* [What you have to do] The entries that follow include a run beginning at the line with "have hstate : ((s.weave?" and ending at the line with "delivers t r"; restate that run word for word and leave the rest out.

* [Supplied material]
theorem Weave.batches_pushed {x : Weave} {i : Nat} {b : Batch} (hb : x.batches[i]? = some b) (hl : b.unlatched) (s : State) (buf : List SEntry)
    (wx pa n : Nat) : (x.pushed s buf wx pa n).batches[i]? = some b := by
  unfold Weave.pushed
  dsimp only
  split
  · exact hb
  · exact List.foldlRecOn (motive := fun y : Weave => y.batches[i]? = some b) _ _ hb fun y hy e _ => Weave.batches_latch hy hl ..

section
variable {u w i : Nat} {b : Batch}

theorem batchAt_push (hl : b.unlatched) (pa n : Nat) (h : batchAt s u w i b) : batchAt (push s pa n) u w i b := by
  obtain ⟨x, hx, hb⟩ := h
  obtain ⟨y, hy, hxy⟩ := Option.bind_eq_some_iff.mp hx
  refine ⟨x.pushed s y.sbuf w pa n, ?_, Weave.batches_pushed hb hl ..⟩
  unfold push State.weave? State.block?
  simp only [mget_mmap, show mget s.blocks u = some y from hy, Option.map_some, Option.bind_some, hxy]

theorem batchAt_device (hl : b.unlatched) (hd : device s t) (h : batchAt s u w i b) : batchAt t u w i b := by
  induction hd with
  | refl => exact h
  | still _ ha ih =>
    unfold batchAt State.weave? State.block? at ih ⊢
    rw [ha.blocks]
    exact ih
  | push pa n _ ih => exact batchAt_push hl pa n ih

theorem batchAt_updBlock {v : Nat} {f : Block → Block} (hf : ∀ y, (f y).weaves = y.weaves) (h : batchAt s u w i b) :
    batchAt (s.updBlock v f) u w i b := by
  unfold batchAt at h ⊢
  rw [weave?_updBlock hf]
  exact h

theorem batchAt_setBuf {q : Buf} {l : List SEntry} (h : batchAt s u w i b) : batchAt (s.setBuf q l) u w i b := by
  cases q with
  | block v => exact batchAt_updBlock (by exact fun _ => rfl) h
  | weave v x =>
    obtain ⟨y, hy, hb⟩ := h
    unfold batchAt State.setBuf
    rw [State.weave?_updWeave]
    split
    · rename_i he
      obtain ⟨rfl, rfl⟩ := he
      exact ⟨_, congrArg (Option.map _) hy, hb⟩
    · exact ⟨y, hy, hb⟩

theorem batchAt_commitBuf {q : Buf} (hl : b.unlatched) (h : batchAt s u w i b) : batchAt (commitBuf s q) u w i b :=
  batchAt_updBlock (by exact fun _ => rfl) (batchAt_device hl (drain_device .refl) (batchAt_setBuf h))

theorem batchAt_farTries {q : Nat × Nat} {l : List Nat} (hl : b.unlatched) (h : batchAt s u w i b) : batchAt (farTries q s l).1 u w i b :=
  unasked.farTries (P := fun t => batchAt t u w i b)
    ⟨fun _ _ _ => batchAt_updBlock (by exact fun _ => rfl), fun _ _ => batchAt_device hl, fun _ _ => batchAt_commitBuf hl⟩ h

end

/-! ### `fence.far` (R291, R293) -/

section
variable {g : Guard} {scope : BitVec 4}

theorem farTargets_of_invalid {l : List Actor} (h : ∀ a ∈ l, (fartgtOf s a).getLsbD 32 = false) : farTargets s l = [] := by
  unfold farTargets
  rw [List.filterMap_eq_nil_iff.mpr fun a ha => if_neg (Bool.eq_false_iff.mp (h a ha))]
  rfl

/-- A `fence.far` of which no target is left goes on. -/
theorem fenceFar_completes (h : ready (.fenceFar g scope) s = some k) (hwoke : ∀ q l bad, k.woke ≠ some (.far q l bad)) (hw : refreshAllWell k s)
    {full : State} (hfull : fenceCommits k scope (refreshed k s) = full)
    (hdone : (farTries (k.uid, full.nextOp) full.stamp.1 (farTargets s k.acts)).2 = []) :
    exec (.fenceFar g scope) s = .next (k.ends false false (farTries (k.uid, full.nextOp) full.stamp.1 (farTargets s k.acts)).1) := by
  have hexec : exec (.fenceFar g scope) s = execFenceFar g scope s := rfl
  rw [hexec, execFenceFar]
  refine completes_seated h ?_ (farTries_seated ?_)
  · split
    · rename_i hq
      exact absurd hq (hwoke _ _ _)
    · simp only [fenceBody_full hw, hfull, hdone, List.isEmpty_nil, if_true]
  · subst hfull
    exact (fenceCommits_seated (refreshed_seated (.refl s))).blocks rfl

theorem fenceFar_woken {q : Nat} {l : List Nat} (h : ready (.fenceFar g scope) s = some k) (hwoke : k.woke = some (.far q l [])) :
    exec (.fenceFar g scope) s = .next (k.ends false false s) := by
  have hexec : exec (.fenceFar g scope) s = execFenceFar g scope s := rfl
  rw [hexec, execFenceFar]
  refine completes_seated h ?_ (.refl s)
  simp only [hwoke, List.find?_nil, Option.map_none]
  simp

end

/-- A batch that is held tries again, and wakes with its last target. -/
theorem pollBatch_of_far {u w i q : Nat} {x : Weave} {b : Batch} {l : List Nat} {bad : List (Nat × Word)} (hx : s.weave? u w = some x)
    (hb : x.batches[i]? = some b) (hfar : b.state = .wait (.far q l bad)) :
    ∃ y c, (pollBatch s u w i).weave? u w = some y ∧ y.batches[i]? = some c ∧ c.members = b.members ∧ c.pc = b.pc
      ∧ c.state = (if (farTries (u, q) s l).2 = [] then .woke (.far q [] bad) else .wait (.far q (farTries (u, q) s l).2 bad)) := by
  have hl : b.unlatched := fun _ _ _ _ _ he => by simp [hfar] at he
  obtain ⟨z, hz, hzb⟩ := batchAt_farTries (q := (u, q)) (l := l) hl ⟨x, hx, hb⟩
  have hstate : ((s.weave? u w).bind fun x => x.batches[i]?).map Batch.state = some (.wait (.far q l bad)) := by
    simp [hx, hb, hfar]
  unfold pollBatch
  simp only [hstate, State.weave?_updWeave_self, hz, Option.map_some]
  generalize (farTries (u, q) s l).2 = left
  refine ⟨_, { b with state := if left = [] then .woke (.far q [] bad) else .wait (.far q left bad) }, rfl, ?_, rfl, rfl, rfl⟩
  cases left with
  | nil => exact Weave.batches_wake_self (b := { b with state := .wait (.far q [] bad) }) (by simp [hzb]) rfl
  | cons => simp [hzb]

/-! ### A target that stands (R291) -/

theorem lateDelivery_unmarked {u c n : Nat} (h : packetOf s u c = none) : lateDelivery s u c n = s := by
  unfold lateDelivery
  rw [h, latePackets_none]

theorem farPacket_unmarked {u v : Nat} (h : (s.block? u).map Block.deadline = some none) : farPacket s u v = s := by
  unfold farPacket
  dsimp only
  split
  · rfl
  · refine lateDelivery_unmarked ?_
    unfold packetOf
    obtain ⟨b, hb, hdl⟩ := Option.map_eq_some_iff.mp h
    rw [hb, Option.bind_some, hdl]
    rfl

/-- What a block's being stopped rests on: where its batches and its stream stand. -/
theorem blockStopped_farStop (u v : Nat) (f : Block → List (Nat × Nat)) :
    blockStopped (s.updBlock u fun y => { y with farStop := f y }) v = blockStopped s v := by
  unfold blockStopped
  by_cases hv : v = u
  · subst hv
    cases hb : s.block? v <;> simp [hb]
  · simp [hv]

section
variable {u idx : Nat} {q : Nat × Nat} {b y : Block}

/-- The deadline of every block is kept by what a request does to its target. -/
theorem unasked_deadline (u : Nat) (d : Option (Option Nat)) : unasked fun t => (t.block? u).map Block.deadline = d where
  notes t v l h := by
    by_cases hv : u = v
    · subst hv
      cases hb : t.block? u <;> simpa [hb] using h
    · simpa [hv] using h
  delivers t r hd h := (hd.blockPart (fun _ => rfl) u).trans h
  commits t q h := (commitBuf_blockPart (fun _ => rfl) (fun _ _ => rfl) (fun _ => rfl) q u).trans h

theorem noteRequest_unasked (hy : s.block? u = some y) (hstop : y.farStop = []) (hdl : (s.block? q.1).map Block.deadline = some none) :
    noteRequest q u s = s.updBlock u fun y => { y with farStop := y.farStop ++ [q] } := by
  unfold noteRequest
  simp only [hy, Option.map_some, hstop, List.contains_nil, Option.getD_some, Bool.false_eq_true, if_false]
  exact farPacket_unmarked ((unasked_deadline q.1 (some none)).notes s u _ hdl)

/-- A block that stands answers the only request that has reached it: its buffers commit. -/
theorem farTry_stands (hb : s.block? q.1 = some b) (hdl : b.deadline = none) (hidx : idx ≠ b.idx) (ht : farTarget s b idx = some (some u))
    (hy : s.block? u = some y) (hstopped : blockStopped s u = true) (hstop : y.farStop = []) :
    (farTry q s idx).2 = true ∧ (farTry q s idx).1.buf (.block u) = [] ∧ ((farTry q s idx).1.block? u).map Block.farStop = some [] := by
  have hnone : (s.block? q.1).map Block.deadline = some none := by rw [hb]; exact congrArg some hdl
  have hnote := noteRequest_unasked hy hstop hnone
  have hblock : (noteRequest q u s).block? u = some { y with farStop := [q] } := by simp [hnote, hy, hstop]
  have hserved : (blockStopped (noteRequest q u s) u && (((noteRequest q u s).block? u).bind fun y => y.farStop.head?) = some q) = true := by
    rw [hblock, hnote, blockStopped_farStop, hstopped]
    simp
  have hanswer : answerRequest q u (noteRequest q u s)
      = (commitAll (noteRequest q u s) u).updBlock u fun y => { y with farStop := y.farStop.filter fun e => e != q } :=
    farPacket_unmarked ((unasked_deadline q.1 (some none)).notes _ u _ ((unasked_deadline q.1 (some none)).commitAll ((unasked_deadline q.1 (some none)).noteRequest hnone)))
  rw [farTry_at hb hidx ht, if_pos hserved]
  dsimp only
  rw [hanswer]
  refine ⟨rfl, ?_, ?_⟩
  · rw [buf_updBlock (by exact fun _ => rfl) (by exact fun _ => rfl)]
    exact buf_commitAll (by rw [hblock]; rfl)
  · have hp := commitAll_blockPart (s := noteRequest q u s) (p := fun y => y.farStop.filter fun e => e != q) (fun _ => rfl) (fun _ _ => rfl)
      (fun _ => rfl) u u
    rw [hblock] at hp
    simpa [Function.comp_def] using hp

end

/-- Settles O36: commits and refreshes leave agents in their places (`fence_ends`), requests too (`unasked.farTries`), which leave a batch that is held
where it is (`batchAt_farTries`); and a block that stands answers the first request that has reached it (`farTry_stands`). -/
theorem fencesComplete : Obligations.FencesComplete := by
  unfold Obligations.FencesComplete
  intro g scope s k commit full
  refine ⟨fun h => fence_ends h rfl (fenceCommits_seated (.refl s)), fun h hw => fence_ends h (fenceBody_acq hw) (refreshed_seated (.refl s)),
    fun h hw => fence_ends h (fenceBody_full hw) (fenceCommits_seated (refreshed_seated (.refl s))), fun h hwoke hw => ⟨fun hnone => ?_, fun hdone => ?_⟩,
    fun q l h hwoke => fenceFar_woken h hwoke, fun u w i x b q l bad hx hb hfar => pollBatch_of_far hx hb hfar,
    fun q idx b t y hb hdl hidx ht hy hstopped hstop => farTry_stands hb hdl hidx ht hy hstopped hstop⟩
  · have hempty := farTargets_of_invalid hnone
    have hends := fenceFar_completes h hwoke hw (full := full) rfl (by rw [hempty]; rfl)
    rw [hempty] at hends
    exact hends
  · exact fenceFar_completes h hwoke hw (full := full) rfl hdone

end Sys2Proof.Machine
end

---

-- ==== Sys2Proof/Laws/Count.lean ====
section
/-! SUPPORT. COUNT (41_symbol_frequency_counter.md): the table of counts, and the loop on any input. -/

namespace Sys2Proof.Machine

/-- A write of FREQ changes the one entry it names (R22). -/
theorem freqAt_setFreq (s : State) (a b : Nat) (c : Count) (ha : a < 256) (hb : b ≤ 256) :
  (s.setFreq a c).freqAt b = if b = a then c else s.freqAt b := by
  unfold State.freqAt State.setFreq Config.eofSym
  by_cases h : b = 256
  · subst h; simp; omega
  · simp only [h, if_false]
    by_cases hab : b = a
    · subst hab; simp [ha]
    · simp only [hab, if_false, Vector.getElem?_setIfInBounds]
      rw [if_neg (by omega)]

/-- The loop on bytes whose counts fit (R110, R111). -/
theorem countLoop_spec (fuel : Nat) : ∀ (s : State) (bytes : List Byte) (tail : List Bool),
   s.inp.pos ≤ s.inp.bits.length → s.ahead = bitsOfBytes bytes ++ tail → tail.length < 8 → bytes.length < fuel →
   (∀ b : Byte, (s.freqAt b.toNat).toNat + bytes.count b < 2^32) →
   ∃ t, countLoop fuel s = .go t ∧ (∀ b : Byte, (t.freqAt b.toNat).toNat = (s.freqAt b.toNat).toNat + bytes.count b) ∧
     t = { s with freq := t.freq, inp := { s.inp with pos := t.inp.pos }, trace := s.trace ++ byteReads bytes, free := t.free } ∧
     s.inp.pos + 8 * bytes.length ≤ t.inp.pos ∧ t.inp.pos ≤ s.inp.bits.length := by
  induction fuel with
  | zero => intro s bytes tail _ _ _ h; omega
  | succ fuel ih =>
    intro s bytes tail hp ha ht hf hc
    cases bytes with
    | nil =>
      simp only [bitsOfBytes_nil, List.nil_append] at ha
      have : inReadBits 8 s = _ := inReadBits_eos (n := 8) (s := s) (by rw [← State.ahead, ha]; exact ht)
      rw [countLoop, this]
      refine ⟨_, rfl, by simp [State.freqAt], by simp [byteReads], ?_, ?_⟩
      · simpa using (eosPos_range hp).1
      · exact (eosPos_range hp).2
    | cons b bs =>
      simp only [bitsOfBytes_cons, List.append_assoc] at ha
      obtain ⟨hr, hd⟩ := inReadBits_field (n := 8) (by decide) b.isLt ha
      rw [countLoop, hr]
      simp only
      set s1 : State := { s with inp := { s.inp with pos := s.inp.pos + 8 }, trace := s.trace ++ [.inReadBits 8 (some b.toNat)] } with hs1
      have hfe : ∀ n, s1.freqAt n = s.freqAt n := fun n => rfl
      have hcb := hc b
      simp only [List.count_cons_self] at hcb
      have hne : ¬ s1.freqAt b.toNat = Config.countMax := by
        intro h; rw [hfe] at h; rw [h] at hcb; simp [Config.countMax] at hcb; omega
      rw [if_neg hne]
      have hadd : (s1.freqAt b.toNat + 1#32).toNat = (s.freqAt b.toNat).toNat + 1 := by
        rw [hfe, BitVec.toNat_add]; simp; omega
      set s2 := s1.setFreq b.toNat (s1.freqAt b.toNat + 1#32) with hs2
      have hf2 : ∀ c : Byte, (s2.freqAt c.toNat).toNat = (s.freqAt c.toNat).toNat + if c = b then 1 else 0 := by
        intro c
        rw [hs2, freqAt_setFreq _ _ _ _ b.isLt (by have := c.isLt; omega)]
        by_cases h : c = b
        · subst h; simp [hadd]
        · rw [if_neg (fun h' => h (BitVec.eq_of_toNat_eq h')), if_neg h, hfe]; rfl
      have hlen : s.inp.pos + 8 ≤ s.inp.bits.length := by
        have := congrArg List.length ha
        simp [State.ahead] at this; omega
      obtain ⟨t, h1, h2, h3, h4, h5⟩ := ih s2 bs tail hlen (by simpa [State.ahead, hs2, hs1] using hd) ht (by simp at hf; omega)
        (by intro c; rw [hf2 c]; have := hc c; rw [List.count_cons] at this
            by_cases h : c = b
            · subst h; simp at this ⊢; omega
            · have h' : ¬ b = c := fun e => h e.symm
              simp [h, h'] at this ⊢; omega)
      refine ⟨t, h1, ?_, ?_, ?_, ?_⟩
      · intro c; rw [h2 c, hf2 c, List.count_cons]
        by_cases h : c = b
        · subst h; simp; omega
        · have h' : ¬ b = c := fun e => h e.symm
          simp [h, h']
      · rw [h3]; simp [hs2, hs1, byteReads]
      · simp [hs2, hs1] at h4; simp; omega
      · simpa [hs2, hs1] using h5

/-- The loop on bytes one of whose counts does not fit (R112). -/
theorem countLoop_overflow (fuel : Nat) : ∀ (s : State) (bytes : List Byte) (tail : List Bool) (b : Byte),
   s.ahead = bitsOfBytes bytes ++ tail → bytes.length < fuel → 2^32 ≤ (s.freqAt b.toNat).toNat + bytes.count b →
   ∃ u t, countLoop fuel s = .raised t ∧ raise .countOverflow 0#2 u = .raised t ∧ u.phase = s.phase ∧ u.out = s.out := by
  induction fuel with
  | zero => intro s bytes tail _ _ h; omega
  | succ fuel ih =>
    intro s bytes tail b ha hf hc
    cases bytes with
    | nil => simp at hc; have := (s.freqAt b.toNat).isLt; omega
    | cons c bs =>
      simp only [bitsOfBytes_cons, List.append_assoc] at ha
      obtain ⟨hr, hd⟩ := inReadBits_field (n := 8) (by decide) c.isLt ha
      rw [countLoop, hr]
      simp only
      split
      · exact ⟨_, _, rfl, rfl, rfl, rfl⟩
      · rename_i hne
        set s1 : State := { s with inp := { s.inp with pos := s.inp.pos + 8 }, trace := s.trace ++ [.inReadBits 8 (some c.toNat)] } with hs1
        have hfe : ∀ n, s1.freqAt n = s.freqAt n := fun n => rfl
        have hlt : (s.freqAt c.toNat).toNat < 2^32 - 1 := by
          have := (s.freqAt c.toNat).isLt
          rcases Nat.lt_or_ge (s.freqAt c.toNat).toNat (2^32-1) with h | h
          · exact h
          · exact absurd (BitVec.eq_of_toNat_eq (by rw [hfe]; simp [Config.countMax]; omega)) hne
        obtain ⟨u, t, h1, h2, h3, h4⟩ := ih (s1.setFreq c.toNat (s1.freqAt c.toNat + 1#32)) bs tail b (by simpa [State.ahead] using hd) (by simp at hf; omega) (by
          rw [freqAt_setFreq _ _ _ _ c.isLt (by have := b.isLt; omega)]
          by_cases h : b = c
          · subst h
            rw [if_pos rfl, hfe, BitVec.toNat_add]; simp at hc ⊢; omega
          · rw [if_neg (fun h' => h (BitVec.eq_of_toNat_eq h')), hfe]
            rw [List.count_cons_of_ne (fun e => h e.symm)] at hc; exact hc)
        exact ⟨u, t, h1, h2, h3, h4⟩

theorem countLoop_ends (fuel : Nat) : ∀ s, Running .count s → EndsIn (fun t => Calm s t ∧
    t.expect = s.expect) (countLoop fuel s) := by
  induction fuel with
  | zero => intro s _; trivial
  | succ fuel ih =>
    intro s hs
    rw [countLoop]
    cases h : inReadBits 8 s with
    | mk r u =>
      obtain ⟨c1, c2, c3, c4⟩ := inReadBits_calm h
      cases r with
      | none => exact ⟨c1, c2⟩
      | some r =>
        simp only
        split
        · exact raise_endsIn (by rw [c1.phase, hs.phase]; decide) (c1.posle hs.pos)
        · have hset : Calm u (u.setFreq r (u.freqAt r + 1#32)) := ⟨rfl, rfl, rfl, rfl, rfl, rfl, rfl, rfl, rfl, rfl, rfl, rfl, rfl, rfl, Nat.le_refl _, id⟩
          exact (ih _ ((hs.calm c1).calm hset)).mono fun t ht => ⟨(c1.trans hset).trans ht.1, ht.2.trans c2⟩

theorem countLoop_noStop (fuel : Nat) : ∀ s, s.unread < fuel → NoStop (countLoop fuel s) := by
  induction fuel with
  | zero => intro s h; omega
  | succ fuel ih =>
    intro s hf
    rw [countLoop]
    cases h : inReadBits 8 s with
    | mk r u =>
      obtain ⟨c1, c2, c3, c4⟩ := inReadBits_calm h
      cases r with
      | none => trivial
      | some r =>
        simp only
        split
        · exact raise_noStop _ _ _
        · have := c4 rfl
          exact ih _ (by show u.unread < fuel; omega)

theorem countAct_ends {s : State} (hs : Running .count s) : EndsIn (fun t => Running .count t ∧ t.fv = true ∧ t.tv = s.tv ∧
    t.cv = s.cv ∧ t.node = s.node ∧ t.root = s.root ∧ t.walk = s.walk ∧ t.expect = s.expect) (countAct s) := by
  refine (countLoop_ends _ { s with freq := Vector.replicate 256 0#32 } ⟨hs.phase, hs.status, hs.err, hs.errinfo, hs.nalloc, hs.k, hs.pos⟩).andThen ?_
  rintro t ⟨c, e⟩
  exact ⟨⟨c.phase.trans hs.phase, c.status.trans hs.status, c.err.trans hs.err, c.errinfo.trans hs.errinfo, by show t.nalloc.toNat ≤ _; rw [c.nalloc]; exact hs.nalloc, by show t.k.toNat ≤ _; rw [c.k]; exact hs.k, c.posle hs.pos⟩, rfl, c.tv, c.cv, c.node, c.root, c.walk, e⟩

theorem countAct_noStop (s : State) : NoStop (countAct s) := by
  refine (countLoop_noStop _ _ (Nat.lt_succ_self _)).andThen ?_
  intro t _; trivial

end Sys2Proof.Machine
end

* [Completed exercise]
  have hstate : ((s.weave? u w).bind fun x => x.batches[i]?).map Batch.state = some (.wait (.far q l bad)) := by
    simp [hx, hb, hfar]
  unfold pollBatch
  simp only [hstate, State.weave?_updWeave_self, hz, Option.map_some]
  generalize (farTries (u, q) s l).2 = left
  refine ⟨_, { b with state := if left = [] then .woke (.far q [] bad) else .wait (.far q left bad) }, rfl, ?_, rfl, rfl, rfl⟩
  cases left with
  | nil => exact Weave.batches_wake_self (b := { b with state := .wait (.far q [] bad) }) (by simp [hzb]) rfl
  | cons => simp [hzb]

/-! ### A target that stands (R291) -/

theorem lateDelivery_unmarked {u c n : Nat} (h : packetOf s u c = none) : lateDelivery s u c n = s := by
  unfold lateDelivery
  rw [h, latePackets_none]

theorem farPacket_unmarked {u v : Nat} (h : (s.block? u).map Block.deadline = some none) : farPacket s u v = s := by
  unfold farPacket
  dsimp only
  split
  · rfl
  · refine lateDelivery_unmarked ?_
    unfold packetOf
    obtain ⟨b, hb, hdl⟩ := Option.map_eq_some_iff.mp h
    rw [hb, Option.bind_some, hdl]
    rfl

/-- What a block's being stopped rests on: where its batches and its stream stand. -/
theorem blockStopped_farStop (u v : Nat) (f : Block → List (Nat × Nat)) :
    blockStopped (s.updBlock u fun y => { y with farStop := f y }) v = blockStopped s v := by
  unfold blockStopped
  by_cases hv : v = u
  · subst hv
    cases hb : s.block? v <;> simp [hb]
  · simp [hv]

section
variable {u idx : Nat} {q : Nat × Nat} {b y : Block}

/-- The deadline of every block is kept by what a request does to its target. -/
theorem unasked_deadline (u : Nat) (d : Option (Option Nat)) : unasked fun t => (t.block? u).map Block.deadline = d where
  notes t v l h := by
    by_cases hv : u = v
    · subst hv
      cases hb : t.block? u <;> simpa [hb] using h
    · simpa [hv] using h
  delivers t r hd h := (hd.blockPart (fun _ => rfl) u).trans h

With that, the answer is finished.